• **Given data**
theorem xapush (h : Ctl) (f : XF) : Statement (.xapush h f) := by
  intro w _ e; cases e; unfold parse; rw [opcode_head]
  exact congr (congrArg Instr.xapush (ctl_head _ _ _)) (x_body _ _)

theorem xalim (h : Ctl) (f : XF) : Statement (.xalim h f) := by
  intro w _ e; cases e; unfold parse; rw [opcode_head]
  exact congr (congrArg Instr.xalim (ctl_head _ _ _)) (x_body _ _)

theorem xastat (h : Ctl) (f : XF) : Statement (.xastat h f) := by
  intro w _ e; cases e; unfold parse; rw [opcode_head]
  exact congr (congrArg Instr.xastat (ctl_head _ _ _)) (x_body _ _)

theorem xaclr (h : Ctl) (f : XF) : Statement (.xaclr h f) := by
  intro w _ e; cases e; unfold parse; rw [opcode_head]
  exact congr (congrArg Instr.xaclr (ctl_head _ _ _)) (x_body _ _)

theorem ld (h : Ctl) (f : MF) : Statement (.ld h f) := by
  intro w _ e; cases e; unfold parse; rw [opcode_head]
  exact congr (congrArg Instr.ld (ctl_head _ _ _)) (m_body _ _)

theorem st (h : Ctl) (f : MF) : Statement (.st h f) := by
  intro w _ e; cases e; unfold parse; rw [opcode_head]
  exact congr (congrArg Instr.st (ctl_head _ _ _)) (m_body _ _)

theorem lds (h : Ctl) (f : MF) : Statement (.lds h f) := by
  intro w _ e; cases e; unfold parse; rw [opcode_head]
  exact congr (congrArg Instr.lds (ctl_head _ _ _)) (m_body _ _)

theorem sts (h : Ctl) (f : MF) : Statement (.sts h f) := by
  intro w _ e; cases e; unfold parse; rw [opcode_head]
  exact congr (congrArg Instr.sts (ctl_head _ _ _)) (m_body _ _)

theorem stp (h : Ctl) (f : MF) : Statement (.stp h f) := by
  intro w _ e; cases e; unfold parse; rw [opcode_head]
  exact congr (congrArg Instr.stp (ctl_head _ _ _)) (m_body _ _)

theorem ldl (h : Ctl) (f : GIF) : Statement (.ldl h f) := by
  intro w _ e; cases e; unfold parse; rw [opcode_head]
  exact congr (congrArg Instr.ldl (ctl_head _ _ _)) (gi_body _ _)

theorem stm (h : Ctl) (f : MF) : Statement (.stm h f) := by
  intro w _ e; cases e; unfold parse; rw [opcode_head]
  exact congr (congrArg Instr.stm (ctl_head _ _ _)) (m_body _ _)

theorem replsync (h : Ctl) (f : MF) : Statement (.replsync h f) := by
  intro w _ e; cases e; unfold parse; rw [opcode_head]
  exact congr (congrArg Instr.replsync (ctl_head _ _ _)) (m_body _ _)

theorem fence (h : Ctl) (f : MF) : Statement (.fence h f) := by
  intro w _ e; cases e; unfold parse; rw [opcode_head]
  exact congr (congrArg Instr.fence (ctl_head _ _ _)) (m_body _ _)

theorem stpScalarRank (h : Ctl) (f : MXF) : Statement (.stpScalarRank h f) := by
  intro w _ e; cases e; unfold parse; rw [opcode_head]
  exact congr (congrArg Instr.stpScalarRank (ctl_head _ _ _)) (mx_body _ _)

theorem atom (h : Ctl) (f : MXF) : Statement (.atom h f) := by
  intro w _ e; cases e; unfold parse; rw [opcode_head]
  exact congr (congrArg Instr.atom (ctl_head _ _ _)) (mx_body _ _)

theorem atoms (h : Ctl) (f : MXF) : Statement (.atoms h f) := by
  intro w _ e; cases e; unfold parse; rw [opcode_head]
  exact congr (congrArg Instr.atoms (ctl_head _ _ _)) (mx_body _ _)

theorem red (h : Ctl) (f : MXF) : Statement (.red h f) := by
  intro w _ e; cases e; unfold parse; rw [opcode_head]
  exact congr (congrArg Instr.red (ctl_head _ _ _)) (mx_body _ _)

theorem reds (h : Ctl) (f : MXF) : Statement (.reds h f) := by
  intro w _ e; cases e; unfold parse; rw [opcode_head]
  exact congr (congrArg Instr.reds (ctl_head _ _ _)) (mx_body _ _)

theorem cas (h : Ctl) (f : MXF) : Statement (.cas h f) := by
  intro w _ e; cases e; unfold parse; rw [opcode_head]
  exact congr (congrArg Instr.cas (ctl_head _ _ _)) (mx_body _ _)

theorem casgt (h : Ctl) (f : MXF) : Statement (.casgt h f) := by
  intro w _ e; cases e; unfold parse; rw [opcode_head]
  exact congr (congrArg Instr.casgt (ctl_head _ _ _)) (mx_body _ _)

theorem casver (h : Ctl) (f : MXF) : Statement (.casver h f) := by
  intro w _ e; cases e; unfold parse; rw [opcode_head]
  exact congr (congrArg Instr.casver (ctl_head _ _ _)) (mx_body _ _)

theorem casptr (h : Ctl) (f : MXF) : Statement (.casptr h f) := by
  intro w _ e; cases e; unfold parse; rw [opcode_head]
  exact congr (congrArg Instr.casptr (ctl_head _ _ _)) (mx_body _ _)

theorem pcall (h : Ctl) (f : MXF) : Statement (.pcall h f) := by
  intro w _ e; cases e; unfold parse; rw [opcode_head]
  exact congr (congrArg Instr.pcall (ctl_head _ _ _)) (mx_body _ _)

theorem txbegin (h : Ctl) (f : BF) : Statement (.txbegin h f) := by
  intro w _ e; cases e; unfold parse; rw [opcode_head]
  exact congr (congrArg Instr.txbegin (ctl_head _ _ _)) (b_body _ _)

theorem txend (h : Ctl) (f : GF) : Statement (.txend h f) := by
  intro w _ e; cases e; unfold parse; rw [opcode_head]
  exact congr (congrArg Instr.txend (ctl_head _ _ _)) (g_body _ _)

theorem txabort (h : Ctl) (f : GF) : Statement (.txabort h f) := by
  intro w _ e; cases e; unfold parse; rw [opcode_head]
  exact congr (congrArg Instr.txabort (ctl_head _ _ _)) (g_body _ _)

theorem obres (h : Ctl) (f : GF) : Statement (.obres h f) := by
  intro w _ e; cases e; unfold parse; rw [opcode_head]
  exact congr (congrArg Instr.obres (ctl_head _ _ _)) (g_body _ _)

theorem obrel (h : Ctl) (f : GF) : Statement (.obrel h f) := by
  intro w _ e; cases e; unfold parse; rw [opcode_head]
  exact congr (congrArg Instr.obrel (ctl_head _ _ _)) (g_body _ _)

theorem mma (h : Ctl) (f : TF) : Statement (.mma h f) := by
  intro w _ e; cases e; unfold parse; rw [opcode_head]
  exact congr (congrArg Instr.mma (ctl_head _ _ _)) (t_body _ _)

theorem mmam (h : Ctl) (f : TF) : Statement (.mmam h f) := by
  intro w _ e; cases e; unfold parse; rw [opcode_head]
  exact congr (congrArg Instr.mmam (ctl_head _ _ _)) (t_body _ _)

theorem mzero (h : Ctl) (f : TF) : Statement (.mzero h f) := by
  intro w _ e; cases e; unfold parse; rw [opcode_head]
  exact congr (congrArg Instr.mzero (ctl_head _ _ _)) (t_body _ _)

theorem mmov (h : Ctl) (f : TF) : Statement (.mmov h f) := by
  intro w _ e; cases e; unfold parse; rw [opcode_head]
  exact congr (congrArg Instr.mmov (ctl_head _ _ _)) (t_body _ _)

theorem mld (h : Ctl) (f : TF) : Statement (.mld h f) := by
  intro w _ e; cases e; unfold parse; rw [opcode_head]
  exact congr (congrArg Instr.mld (ctl_head _ _ _)) (t_body _ _)

theorem mflush (h : Ctl) (f : TF) : Statement (.mflush h f) := by
  intro w _ e; cases e; unfold parse; rw [opcode_head]
  exact congr (congrArg Instr.mflush (ctl_head _ _ _)) (t_body _ _)

theorem mstest (h : Ctl) (f : TF) : Statement (.mstest h f) := by
  intro w _ e; cases e; unfold parse; rw [opcode_head]
  exact congr (congrArg Instr.mstest (ctl_head _ _ _)) (t_body _ _)

theorem cpy (h : Ctl) (f : GF) : Statement (.cpy h f) := by
  intro w _ e; cases e; unfold parse; rw [opcode_head]
  exact congr (congrArg Instr.cpy (ctl_head _ _ _)) (g_body _ _)

theorem cpyt (h : Ctl) (f : GF) : Statement (.cpyt h f) := by
  intro w _ e; cases e; unfold parse; rw [opcode_head]
  exact congr (congrArg Instr.cpyt (ctl_head _ _ _)) (g_body _ _)

theorem rcfence (h : Ctl) (f : GF) : Statement (.rcfence h f) := by
  intro w _ e; cases e; unfold parse; rw [opcode_head]
  exact congr (congrArg Instr.rcfence (ctl_head _ _ _)) (g_body _ _)

theorem bra (h : Ctl) (f : BF) : Statement (.bra h f) := by
  intro w _ e; cases e; unfold parse; rw [opcode_head]
  exact congr (congrArg Instr.bra (ctl_head _ _ _)) (b_body _ _)

theorem jmp (h : Ctl) (f : GF) : Statement (.jmp h f) := by
  intro w _ e; cases e; unfold parse; rw [opcode_head]
  exact congr (congrArg Instr.jmp (ctl_head _ _ _)) (g_body _ _)

theorem call (h : Ctl) (f : BF) : Statement (.call h f) := by
  intro w _ e; cases e; unfold parse; rw [opcode_head]
  exact congr (congrArg Instr.call (ctl_head _ _ _)) (b_body _ _)

theorem callr (h : Ctl) (f : GF) : Statement (.callr h f) := by
  intro w _ e; cases e; unfold parse; rw [opcode_head]
  exact congr (congrArg Instr.callr (ctl_head _ _ _)) (g_body _ _)

theorem ret (h : Ctl) (f : GF) : Statement (.ret h f) := by
  intro w _ e; cases e; unfold parse; rw [opcode_head]
  exact congr (congrArg Instr.ret (ctl_head _ _ _)) (g_body _ _)

theorem loop (h : Ctl) (f : BF) : Statement (.loop h f) := by
  intro w _ e; cases e; unfold parse; rw [opcode_head]
  exact congr (congrArg Instr.loop (ctl_head _ _ _)) (b_body _ _)

theorem fork (h : Ctl) (f : BF) : Statement (.fork h f) := by
  intro w _ e; cases e; unfold parse; rw [opcode_head]
  exact congr (congrArg Instr.fork (ctl_head _ _ _)) (b_body _ _)

theorem quit (h : Ctl) (f : GF) : Statement (.quit h f) := by
  intro w _ e; cases e; unfold parse; rw [opcode_head]
  exact congr (congrArg Instr.quit (ctl_head _ _ _)) (g_body _ _)

theorem join (h : Ctl) (f : GF) : Statement (.join h f) := by
  intro w _ e; cases e; unfold parse; rw [opcode_head]
  exact congr (congrArg Instr.join (ctl_head _ _ _)) (g_body _ _)

theorem leave (h : Ctl) (f : GF) : Statement (.leave h f) := by
  intro w _ e; cases e; unfold parse; rw [opcode_head]
  exact congr (congrArg Instr.leave (ctl_head _ _ _)) (g_body _ _)

theorem waitm (h : Ctl) (f : GF) : Statement (.waitm h f) := by
  intro w _ e; cases e; unfold parse; rw [opcode_head]
  exact congr (congrArg Instr.waitm (ctl_head _ _ _)) (g_body _ _)

theorem binit (h : Ctl) (f : GF) : Statement (.binit h f) := by
  intro w _ e; cases e; unfold parse; rw [opcode_head]
  exact congr (congrArg Instr.binit (ctl_head _ _ _)) (g_body _ _)

theorem barr (h : Ctl) (f : GF) : Statement (.barr h f) := by
  intro w _ e; cases e; unfold parse; rw [opcode_head]
  exact congr (congrArg Instr.barr (ctl_head _ _ _)) (g_body _ _)

theorem bwait (h : Ctl) (f : GF) : Statement (.bwait h f) := by
  intro w _ e; cases e; unfold parse; rw [opcode_head]
  exact congr (congrArg Instr.bwait (ctl_head _ _ _)) (g_body _ _)

theorem bfarr (h : Ctl) (f : GF) : Statement (.bfarr h f) := by
  intro w _ e; cases e; unfold parse; rw [opcode_head]
  exact congr (congrArg Instr.bfarr (ctl_head _ _ _)) (g_body _ _)

theorem bfwait (h : Ctl) (f : GF) : Statement (.bfwait h f) := by
  intro w _ e; cases e; unfold parse; rw [opcode_head]
  exact congr (congrArg Instr.bfwait (ctl_head _ _ _)) (g_body _ _)

theorem qput (h : Ctl) (f : GF) : Statement (.qput h f) := by
  intro w _ e; cases e; unfold parse; rw [opcode_head]
  exact congr (congrArg Instr.qput (ctl_head _ _ _)) (g_body _ _)

theorem qget (h : Ctl) (f : GF) : Statement (.qget h f) := by
  intro w _ e; cases e; unfold parse; rw [opcode_head]
  exact congr (congrArg Instr.qget (ctl_head _ _ _)) (g_body _ _)

theorem svc (h : Ctl) (f : GF) : Statement (.svc h f) := by
  intro w _ e; cases e; unfold parse; rw [opcode_head]
  exact congr (congrArg Instr.svc (ctl_head _ _ _)) (g_body _ _)

theorem mfsr (h : Ctl) (f : GIF) : Statement (.mfsr h f) := by
  intro w _ e; cases e; unfold parse; rw [opcode_head]
  exact congr (congrArg Instr.mfsr (ctl_head _ _ _)) (gi_body _ _)

theorem mtsr (h : Ctl) (f : GIF) : Statement (.mtsr h f) := by
  intro w _ e; cases e; unfold parse; rw [opcode_head]
  exact congr (congrArg Instr.mtsr (ctl_head _ _ _)) (gi_body _ _)

theorem spawn (h : Ctl) (f : GF) : Statement (.spawn h f) := by
  intro w _ e; cases e; unfold parse; rw [opcode_head]
  exact congr (congrArg Instr.spawn (ctl_head _ _ _)) (g_body _ _)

• **Work to complete**
Nothing but a number should be given: the count of lines above that hold "mmov".

• **Output below**
2